Le second volet de la réforme consistait à confier au réseau des Urssaf, qui recouvrait d’ores et déjà les cotisations « famille » ainsi que la CSG-CRDS des travailleurs indépendants, soit la plus grande partie des cotisations avec 45 % du total1, le recouvrement de la totalité des cotisations des travailleurs indépendants.

Le nouveau régime n’avait en effet pas les moyens, en particulier les moyens informatiques, d’assurer lui-même le recouvrement des cotisations.

Ses bâtisseurs n’ont toutefois pas « fait le deuil » d’un tel scénario et se sont efforcés, tout en déléguant le recouvrement, de préserver en pratique le partage de cette compétence.

Les objectifs de l’ISU sont « la simplification des formalités du travailleur indépendant et l’efficience des opérations conduites par les organismes gestionnaires par :

- l’existence d’une seule créance qui couvre l’ensemble des contributions et cotisations personnelles ;

- un seul circuit de calcul, d’émission, de paiement et de recouvrement amiable et forcé des cotisations ;

- un seul interlocuteur pour l’ensemble de ses cotisations et contributions sociales personnelles (convention ISU). »

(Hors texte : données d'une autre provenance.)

/-- Settles O18: the governing action decides, and a reference piece is weighed and waits whatever is found. -/
theorem findingsDispose : Obligations.FindingsDispose := by
  refine ⟨fun s h p serial codes r hears role read short sound found state free ordinary => ?_,
    fun s h p serial r hears sound found free reference => ⟨fun m role read state => ?_, fun codes role read short state => ?_⟩⟩
  · have run := exec_findings hears role read
    have small := readFindings_small read
    have heard_eq : heard s.part h 3 p = s.part.placeForward ({ header := h, kind := 3, payload := p } : Frame).wire := rfl
    have c_sound : (heard s.part h 3 p).RegisterSound := sound
    have c_found : (heard s.part h 3 p).recordOf serial = some r := found
    have busy : (∀ n, (s.part.jacket n).state ≠ .idle) → ∀ n, ((heard s.part h 3 p).jacket n).state ≠ .idle := id
    have queue : (heard s.part h 3 p).ring.queue = s.part.ring.queue := rfl
    have manual := governing_manual (t := s.part.tables) small
    have condemn := governing_condemn (t := s.part.tables) small
    have rework := governing_rework (t := s.part.tables) small
    have accept := governing_accept (t := s.part.tables) small
    have governing : (heard s.part h 3 p).tables.governing codes = s.part.tables.governing codes := rfl
    rw [← heard_eq]
    generalize heard s.part h 3 p = c at *
    have awaits := awaiting_some c_found state free
    have plain : r.spec.isReference = false := by rw [TypeEntry.isReference, ordinary]; rfl
    have named := ((recordOf_iff c_sound).mp c_found).2
    have there : (c.updRecord r.slot fun r => { r with findings := some codes }).recordAt r.slot = some { r with findings := some codes } := by
      rw [recordAt_updRecord c r.slot (fun r => { r with findings := some codes }) fun _ => rfl, recordAt_of_recordOf c_sound c_found]
      rfl
    have x_sound := registerSound_updRecord c_sound r.slot (f := fun r => { r with findings := some codes }) fun _ => ⟨rfl, rfl⟩
    have judged := takeFindings_judged short awaits plain
    rw [governing] at judged
    obtain ⟨diverts, condemns, reworks⟩ := judged
    cases governed : s.part.tables.governing codes with
    | manual =>
      have gives := divert_gives (r := { r with findings := some codes }) x_sound there free (.manual .defect) .manual
      rw [← diverts governed] at gives
      obtain ⟨x, here, same, ⟨-, kept, verdict, state⟩, ordered⟩ := gives.found (sameIdentity_refl r) named
      refine ⟨_, x, run, here, same, kept, fun _ => ⟨verdict, state, ordered _ (List.mem_singleton_self _)⟩, fun none some => ?_,
        fun none some => ?_, fun all => ?_, fun all => ?_⟩
      · cases governed.symm.trans (condemn none some)
      · cases governed.symm.trans (rework none some)
      · cases governed.symm.trans (accept all)
      · cases governed.symm.trans (accept all)
    | condemn =>
      obtain ⟨stamps, scraps⟩ := condemn_gives (r := { r with findings := some codes }) x_sound there free ordinary .defect
      rw [← condemns governed] at stamps scraps
      by_cases returned : r.returnCondemned = some true
      · obtain ⟨x, here, same, ⟨-, kept, verdict, state⟩, ordered⟩ := (stamps returned).found (sameIdentity_refl r) named
        refine ⟨_, x, run, here, same, kept, fun some => ?_,
          fun _ _ => ⟨verdict, fun _ => ⟨state, ordered _ List.mem_cons_self⟩, fun not => absurd returned not⟩,
          fun none some => ?_, fun all => ?_, fun all => ?_⟩
        · cases governed.symm.trans (manual some)
        · cases governed.symm.trans (rework none some)
        · cases governed.symm.trans (accept all)
        · cases governed.symm.trans (accept all)
      · obtain ⟨x, here, same, ⟨-, kept, verdict, state⟩, ordered⟩ := (scraps returned).found (sameIdentity_refl r) named
        refine ⟨_, x, run, here, same, kept, fun some => ?_,
          fun _ _ => ⟨verdict, fun yes => absurd yes returned, fun _ => ⟨state, ordered _ List.mem_cons_self⟩⟩,
          fun none some => ?_, fun all => ?_, fun all => ?_⟩
        · cases governed.symm.trans (manual some)
        · cases governed.symm.trans (rework none some)
        · cases governed.symm.trans (accept all)
        · cases governed.symm.trans (accept all)
    | rework =>
      have gives := divert_gives (r := { r with findings := some codes }) x_sound there free .rework .rework
      rw [← reworks governed] at gives
      obtain ⟨x, here, same, ⟨-, kept, verdict, state⟩, ordered⟩ := gives.found (sameIdentity_refl r) named
      refine ⟨_, x, run, here, same, kept, fun some => ?_, fun none some => ?_,
        fun _ _ => ⟨verdict, state, ordered _ (List.mem_singleton_self _)⟩, fun all => ?_, fun all => ?_⟩
      · cases governed.symm.trans (manual some)
      · cases governed.symm.trans (condemn none some)
      · cases governed.symm.trans (accept all)
      · cases governed.symm.trans (accept all)
    | accept =>
      have waits := takeFindings_waits short awaits (.inr (governing.trans governed))
      rw [waits] at run
      obtain ⟨x, here, same, kept⟩ := waits_found c_sound c_found free codes
      refine ⟨_, x, run, here, same, kept, fun some => ?_, fun none some => ?_, fun none some => ?_, fun _ idle => ?_, fun _ => rfl⟩
      · cases governed.symm.trans (manual some)
      · cases governed.symm.trans (condemn none some)
      · cases governed.symm.trans (rework none some)
      · obtain ⟨still, same⟩ := waits_still c_sound c_found codes (busy idle)
        exact ⟨Option.some.inj (here.symm.trans still), same.trans queue⟩
  · have run := exec_massReading hears role
    rw [read, Option.elim_some] at run
    have c_found : (heard s.part h 2 p).recordOf serial = some r := found
    have piece : r.spec.isReference = true := Option.isSome_iff_ne_none.mpr reference
    have weighs := takeMass_weighs (awaiting_some c_found state free) (m := m) (.inl piece)
    rw [weighs] at run
    exact ⟨_, run, recordOf_updRecord (c := heard s.part h 2 p) sound c_found fun _ => ⟨rfl, rfl⟩, rfl⟩
  · have run := exec_findings hears role read
    have c_found : (heard s.part h 3 p).recordOf serial = some r := found
    have piece : r.spec.isReference = true := Option.isSome_iff_ne_none.mpr reference
    rw [takeFindings_waits short (awaiting_some c_found state free) (.inl piece)] at run
    refine ⟨run, fun busy => ⟨_, run, ?_⟩⟩
    exact waits_still (c := heard s.part h 3 p) sound c_found codes busy
end Sys2Proof.Machine
end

Avec la délégation du recouvrement des cotisations aux Urssaf, le RSI passait d’une gestion intégrée du recouvrement et des prestations par risque pour chaque population à une unification du recouvrement pour les différents risques et les différentes populations au sein des Urssaf et à une unification de la gestion des prestations par le RSI.

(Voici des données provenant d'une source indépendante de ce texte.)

-- ==== Sys2Proof/Word.lean ====
section
/-! DEFINITION. The widths of the block's bytes, fields and registers (spec/00_scope.md R10, spec/10_state.md R22 to R34).
Every quantity of the block is an unsigned bit vector; nothing is signed and nothing is sign-extended (R10). -/

namespace Sys2Proof

/-- A byte: the only access width of the block's spaces (R50). -/
abbrev Byte := BitVec 8

/-- A u16 of the spec: sequence numbers, image identifiers, packet counts, CRC values (R10). -/
abbrev U16 := BitVec 16

/-- A u24 of the spec: payload lengths and byte counts (R26, R29). -/
abbrev U24 := BitVec 24

/-- A u32 of the spec: the frame header (R71). -/
abbrev U32 := BitVec 32

end Sys2Proof
end

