-- ==== Sys2Proof/Laws/Ops.lean ====
section
/-! SUPPORT. One lemma for each shared operation that says once everything it can do. The sequencer's steps are related to
the poll they end with, and `poll_eq` closes the chain: a poll that reads reacts once, and whatever EMIT it causes polls an
empty FIFO (spec/42_transfer_fsm.md R151). -/

namespace Sys2Proof.Machine

/-! `andThen` -/

theorem andThen_next {r : Result} {k : State → Result} {t : State} :
    andThen r k = .next t ↔ ∃ u, r = .next u ∧ k u = .next t := by
  cases r <;> simp [andThen]

@[simp] theorem andThen_next_left (s : State) (k : State → Result) : andThen (.next s) k = k s := rfl

/-! Stages and states -/

@[simp] theorem Stage.stage?_fsm (st : Stage) : st.fsm.stage? = some st := by cases st <;> rfl
@[simp] theorem Stage.busy_fsm (st : Stage) : st.fsm.busy = true := by cases st <;> rfl

@[simp] theorem Stage.limit_start : Stage.start.limit = 200 := rfl
@[simp] theorem Stage.limit_data : Stage.data.limit = 100 := rfl
@[simp] theorem Stage.limit_final : Stage.final.limit = 200 := rfl
@[simp] theorem Stage.budget_start : Stage.start.budget = 0 := rfl
@[simp] theorem Stage.budget_data : Stage.data.budget = 3 := rfl
@[simp] theorem Stage.budget_final : Stage.final.budget = 0 := rfl

/-- The awaiting states are those of the three stages (R22, R141). -/
theorem Fsm.stage?_eq_some {f : Fsm} {st : Stage} : f.stage? = some st ↔ f = st.fsm := by
  cases f <;> cases st <;> simp [Fsm.stage?, Stage.fsm]

theorem Fsm.busy_iff {f : Fsm} : f.busy = true ↔ f = .awaitStartAck ∨ f = .awaitDataAck ∨ f = .awaitEndAck := by
  cases f <;> simp [Fsm.busy, Fsm.stage?]

/-! The chunks of PAYLOAD -/

/-- The length of a chunk (R173). -/
theorem State.chunkBytes_length (s : State) (k : Nat) :
    (s.chunkBytes k).length = min 240 (s.payloadLen.toNat - 240 * k) := by
  simp [State.chunkBytes, State.chunkLen, Config.chunk]

/-- A chunk is the bytes of PAYLOAD from its first address (R173). -/
theorem State.chunkBytes_read (s : State) (k i : Nat) (hi : i < (s.chunkBytes k).length) :
    s.payloadByte? (240 * k + i) = some (byteAt (s.chunkBytes k) i) := by
  have h := State.chunkBytes_length s k
  have hr : (List.range (s.chunkLen k))[i]? = some i :=
    List.getElem?_range (by simpa [State.chunkBytes] using hi)
  simp only [State.payloadByte?, byteAt, State.chunkBytes, List.getD_eq_getElem?_getD, List.getElem?_map, hr, Config.chunk]
  rw [if_pos (by omega)]
  rfl

/-- A chunk depends on PAYLOAD and its length alone (R64). -/
theorem State.chunkBytes_congr {s u : State} (hp : u.payload = s.payload) (hl : u.payloadLen = s.payloadLen) (k : Nat) :
    u.chunkBytes k = s.chunkBytes k := by
  simp only [State.chunkBytes, State.chunkLen, hp, hl]

/-! The steps that end with a poll, in terms of it -/

section
variable {p q : State → Result}

theorem sendDataWith_eq (k : U16) (s : State) (hk : k.toNat < s.totalPackets.toNat)
    (ho : Config.chunk * k.toNat < s.payloadLen.toNat) :
    sendDataWith p k s = sendFrameWith p .data (s.seq + 1) (s.chunkBytes k.toNat) s := by
  rw [sendDataWith, if_pos hk, if_pos ho]

/-- SEND_DATA gives a next state only for a chunk of the session whose first byte PAYLOAD has. -/
theorem sendDataWith_next {k : U16} {s t : State} (h : sendDataWith p k s = .next t) :
    k.toNat < s.totalPackets.toNat ∧ Config.chunk * k.toNat < s.payloadLen.toNat ∧
      sendFrameWith p .data (s.seq + 1) (s.chunkBytes k.toNat) s = .next t := by
  rw [sendDataWith] at h
  split at h
  · split at h
    · exact ⟨‹_›, ‹_›, h⟩
    · cases h
  · cases h

/-- What ON_ACK can do (R147, R172, R174, R176). -/
theorem onAckWith_next {s t : State} (h : onAckWith p s = .next t) :
    (s.fsm = .awaitStartAck ∧ s.totalPackets = 0 ∧ sendEndWith p s = .next t) ∨
    (s.fsm = .awaitStartAck ∧ s.totalPackets ≠ 0 ∧ sendDataWith p 0 s = .next t) ∨
    (s.fsm = .awaitDataAck ∧ s.chunkIdx + 1 = s.totalPackets ∧ sendEndWith p s.confirmChunk = .next t) ∨
    (s.fsm = .awaitDataAck ∧ s.chunkIdx + 1 ≠ s.totalPackets ∧
      sendDataWith p (s.chunkIdx + 1) s.confirmChunk = .next t) ∨
    (s.fsm = .awaitEndAck ∧ t = s.setFsm .done) := by
  rw [onAckWith] at h
  split at h <;> rename_i hf
  · split at h
    · exact .inl ⟨hf, ‹_›, h⟩
    · exact .inr (.inl ⟨hf, ‹_›, h⟩)
  · split at h
    · exact .inr (.inr (.inl ⟨hf, by assumption, h⟩))
    · exact .inr (.inr (.inr (.inl ⟨hf, by assumption, h⟩)))
  · cases h; exact .inr (.inr (.inr (.inr ⟨hf, rfl⟩)))
  all_goals cases h

/-- What ATTEMPT_FAILED can do (R148, R149). -/
theorem attemptFailedWith_next {cause : FailCause} {s t : State} (h : attemptFailedWith p cause s = .next t) :
    ∃ st : Stage, s.fsm = st.fsm ∧
      ((s.retryCnt.toNat < st.budget ∧ emitWith p s.countRetry = .next t) ∨
        (¬ s.retryCnt.toNat < st.budget ∧ t = s.enterFailed st cause)) := by
  rw [attemptFailedWith] at h
  split at h
  · cases h
  · rename_i st hst
    refine ⟨st, Fsm.stage?_eq_some.mp hst, ?_⟩
    split at h
    · exact .inl ⟨‹_›, h⟩
    · cases h; exact .inr ⟨‹_›, rfl⟩

/-- What the reaction to a reply can do (R143). -/
theorem reactWith_next {r : PrefixResult} {s t : State} (h : reactWith p r s = .next t) :
    (r = .ack ∧ onAckWith p (s.noteOutcome .ack) = .next t) ∨
    (∃ got, r = .nack got ∧ attemptFailedWith p .nack ((s.logNack s.seq got).noteOutcome .nack) = .next t) ∨
    (r = .other ∧ t = s) := by
  cases r with
  | ack => exact .inl ⟨rfl, h⟩
  | nack got => exact .inr (.inl ⟨got, rfl, h⟩)
  | other => cases h; exact .inr (.inr ⟨rfl, rfl⟩)

/-! ON_ACK, ATTEMPT_FAILED case by case -/

theorem onAckWith_start_empty {s : State} (h : s.fsm = .awaitStartAck) (h0 : s.totalPackets = 0) :
    onAckWith p s = sendEndWith p s := by rw [onAckWith, h]; exact if_pos h0

theorem onAckWith_start {s : State} (h : s.fsm = .awaitStartAck) (h0 : s.totalPackets ≠ 0) :
    onAckWith p s = sendDataWith p 0 s := by rw [onAckWith, h]; exact if_neg h0

theorem onAckWith_last {s : State} (h : s.fsm = .awaitDataAck) (hl : s.chunkIdx + 1 = s.totalPackets) :
    onAckWith p s = sendEndWith p s.confirmChunk := by rw [onAckWith, h]; exact if_pos hl

theorem onAckWith_more {s : State} (h : s.fsm = .awaitDataAck) (hm : s.chunkIdx + 1 ≠ s.totalPackets) :
    onAckWith p s = sendDataWith p (s.chunkIdx + 1) s.confirmChunk := by rw [onAckWith, h]; exact if_neg hm

theorem onAckWith_end {s : State} (h : s.fsm = .awaitEndAck) : onAckWith p s = .next (s.setFsm .done) := by
  rw [onAckWith, h]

La création de l’interlocuteur social unique, couplée au RSI, avait toutefois pour objectif d’afficher une unicité de la gestion des cotisations et des prestations au sein du nouveau régime, sur le modèle qui prévalait dans l’ancienne organisation. L’étroite imbrication de la gestion des cotisations et des prestations pour les travailleurs indépendants, liée à la relation cotisations/prestations, n’a pas été remise en cause au sein de l’ISU et nécessite des flux d’informations permanents entre le RSI et son délégataire pour le recouvrement.

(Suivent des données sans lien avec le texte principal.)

/-- The byte's step: the byte into the low bits, then eight conditional shifts (R103). -/
theorem crcByteStep_eq_iterate (c : U16) (b : Byte) : crcByteStep c b = crcShift^[8] (c ^^^ b.setWidth 16) :=
  (crcByteAtOnceIsBitSerial c b).symm

theorem crcByteStep_left_injective (b : Byte) : Function.Injective (crcByteStep · b) := by
  intro c c' h
  simp only [crcByteStep_eq_iterate] at h
  exact (BitVec.xor_left_inj _).mp (crcShift_injective.iterate 8 h)

theorem crcByteStep_right_injective (c : U16) : Function.Injective (crcByteStep c) := by
  intro b b' h
  simp only [crcByteStep_eq_iterate] at h
  have hwide : b.setWidth 16 = b'.setWidth 16 := (BitVec.xor_right_inj _).mp (crcShift_injective.iterate 8 h)
  simpa using congrArg (BitVec.setWidth 8) hwide

/-- The byte's step is linear over exclusive or, the register and the byte together. -/
theorem crcByteStep_xor (c c' : U16) (b b' : Byte) :
    crcByteStep (c ^^^ c') (b ^^^ b') = crcByteStep c b ^^^ crcByteStep c' b' := by
  simp only [crcByteStep, bitsOf, List.foldl_cons, List.foldl_nil, BitVec.getLsbD_xor, crcBitStep_xor]

/-- A step on the register's own low byte has no feedback at any of its bits. -/
theorem crcByteStep_lowByte (c : U16) : crcByteStep c (lowByte c) = c >>> 8 := by
  have hown (n : Nat) (hn : n < 8) : crcBitStep (c >>> n) ((lowByte c).getLsbD n) = c >>> (n + 1) := by
    have hbit : (lowByte c).getLsbD n = (c >>> n).getLsbD 0 := by simp [lowByte, hn]
    rw [hbit, crcBitStep_own, BitVec.shiftRight_add]
  have h0 : crcBitStep c ((lowByte c).getLsbD 0) = c >>> 1 := hown 0 (by decide)
  simp only [crcByteStep, bitsOf, List.foldl_cons, List.foldl_nil, h0, hown, Nat.reduceLT, Nat.reduceAdd]

/-! A string of bytes (R104, R105, R108, R111) -/

theorem crcStream_injective (m : List Byte) : Function.Injective (crcStream · m) := by
  induction m with
  | nil => exact Function.injective_id
  | cons b m ih => exact ih.comp (crcByteStep_left_injective b)

/-- The stream's register is linear over exclusive or, on strings of one length. -/
theorem crcStream_zipWith_xor (c c' : U16) {m m' : List Byte} (h : m.length = m'.length) :
    crcStream (c ^^^ c') (List.zipWith (fun x y => x ^^^ y) m m') = crcStream c m ^^^ crcStream c' m' := by
  induction m generalizing c c' m' with
  | nil => cases List.eq_nil_of_length_eq_zero h.symm; rfl
  | cons b m ih =>
    cases m' with
    | nil => cases h
    | cons b' m' =>
      rw [List.zipWith_cons_cons, crcStream_cons, crcByteStep_xor, ih _ _ (Nat.succ.inj h)]
      rfl

/-- Strings that differ in one byte have different CRCs. -/
theorem crc16_set_injective {m : List Byte} {i : Nat} (hi : i < m.length) :
    Function.Injective fun b => crc16 (m.set i b) := by
  intro b b' h
  simp only [crc16, List.set_eq_take_append_cons_drop, if_pos hi, crcStream_append, crcStream_cons] at h
  exact crcByteStep_right_injective _ (crcStream_injective _ h)

/-- A register fed its own two bytes, low byte first, ends at zero (R108). -/
theorem crcStream_own (c : U16) : crcStream c (bytesLE16 c) = 0 := by
  have hhigh : highByte c = lowByte (c >>> 8) := by
    apply BitVec.eq_of_getLsbD_eq
    intro k hk
    simp [highByte, lowByte, hk]
  have hnone : c >>> 8 >>> 8 = 0 := by rw [← BitVec.shiftRight_add]; exact BitVec.ushiftRight_eq_zero (by decide)
  rw [bytesLE16, crcStream_cons, crcByteStep_lowByte, hhigh, crcStream_cons, crcByteStep_lowByte, hnone, crcStream_nil]

/-- Two bytes bring the register to zero exactly when they are its own, low byte first (R108). -/
theorem crcStream_bytesLE16_eq_zero_iff (c v : U16) : crcStream c (bytesLE16 v) = 0 ↔ c = v := by
  rw [← crcStream_own v]
  exact (crcStream_injective (bytesLE16 v)).eq_iff

/-- The CRC of a frame and its trailer is zero exactly when the validator passes (R107, R108). -/
theorem crc16_eq_zero_iff {f : List Byte} (h : f.length = 250) : crc16 f = 0 ↔ crc16 (f.take 248) = u16At f 248 := by
  have hsplit : f = f.take 248 ++ bytesLE16 (u16At f 248) := by
    have htrailer : (f.drop 248).length ≤ 2 := by simp [h]
    rw [bytesLE16_u16At (by omega), List.take_of_length_le htrailer, List.take_append_drop]
  calc crc16 f = 0
      ↔ crcStream (crc16 (f.take 248)) (bytesLE16 (u16At f 248)) = 0 := by
        rw [crc16, crc16, ← crcStream_append, ← hsplit]
    _ ↔ crc16 (f.take 248) = u16At f 248 := crcStream_bytesLE16_eq_zero_iff _ _

/-- A u16 field of a byte string has a given value when its two bytes do (R10, R82). -/
theorem eq_u16At_iff (v : U16) (f : List Byte) (i : Nat) :
    v = u16At f i ↔ v.toNat = (byteAt f i).toNat + 256 * (byteAt f (i + 1)).toNat := by
  rw [u16At, ← le16_toNat, BitVec.toNat_inj]

/-- Settles O5: a register exclusive or itself twice is the register, so the three initial values are one. -/
theorem crc16IsAffine : Obligations.Crc16IsAffine := by
  intro a b c hab hbc
  have hlen : (List.zipWith (fun x y => x ^^^ y) a b).length = c.length := by simp [List.length_zipWith, hab, hbc]
  have hinit : Config.crcInit ^^^ Config.crcInit ^^^ Config.crcInit = Config.crcInit := by decide
  calc crc16 a ^^^ crc16 b ^^^ crc16 c
      = crcStream (Config.crcInit ^^^ Config.crcInit ^^^ Config.crcInit)
          (List.zipWith (fun x y => x ^^^ y) (List.zipWith (fun x y => x ^^^ y) a b) c) := by
        rw [crcStream_zipWith_xor _ _ hlen, crcStream_zipWith_xor _ _ hab, crc16, crc16, crc16]
    _ = crc16 (List.zipWith (fun x y => x ^^^ y) (List.zipWith (fun x y => x ^^^ y) a b) c) := by rw [hinit, crc16]

/-- Settles O6: the byte with a bit flipped is another byte. -/
theorem singleBitFlipChangesCrc : Obligations.SingleBitFlipChangesCrc := by
  intro m i j hi hj h
  have hself : m.set i (byteAt m i) = m := by
    rw [byteAt, List.getD_eq_getElem _ _ hi, List.set_getElem_self]
  have hbyte : byteAt m i ^^^ (1#8 <<< j) = byteAt m i := crc16_set_injective hi (h.trans (congrArg crc16 hself.symm))
  have hbit := congrArg (BitVec.getLsbD · j) hbyte
  simp [hj] at hbit

/-- Settles O7: the residue of the frame, with its trailer read as a number. -/
theorem zeroResidueIsValidTrailer : Obligations.ZeroResidueIsValidTrailer := fun f h =>
  (crc16_eq_zero_iff h).trans (eq_u16At_iff _ f 248)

Au sein de l’ISU, l’affiliation et le recueil de la déclaration des revenus sont assurés par le RSI, le recouvrement des cotisations par les Urssaf, le RSI reprenant théoriquement cette compétence après 30 jours pour le recouvrement amiable et forcé des cotisations.

1 55 % si l’on excepte les cotisations de retraite des professions libérales.

Figure n° 7 : Organisation de la gestion des cotisations et prestations des travailleurs indépendants

Avant la réforme Après la réforme

Artisans

Source : Cour des comptes, RALFSS 2012

2. … mise à mal par des défaillances techniques et une prise de conscience tardive

L’intégration de l’ensemble du recouvrement des cotisations des travailleurs indépendants au sein de l’outil informatique de l’Acoss (SNV2) a mis au jour la complexité de l’organisation de l’ISU alors que l’outil informatique censé la servir s’est révélé insuffisamment robuste.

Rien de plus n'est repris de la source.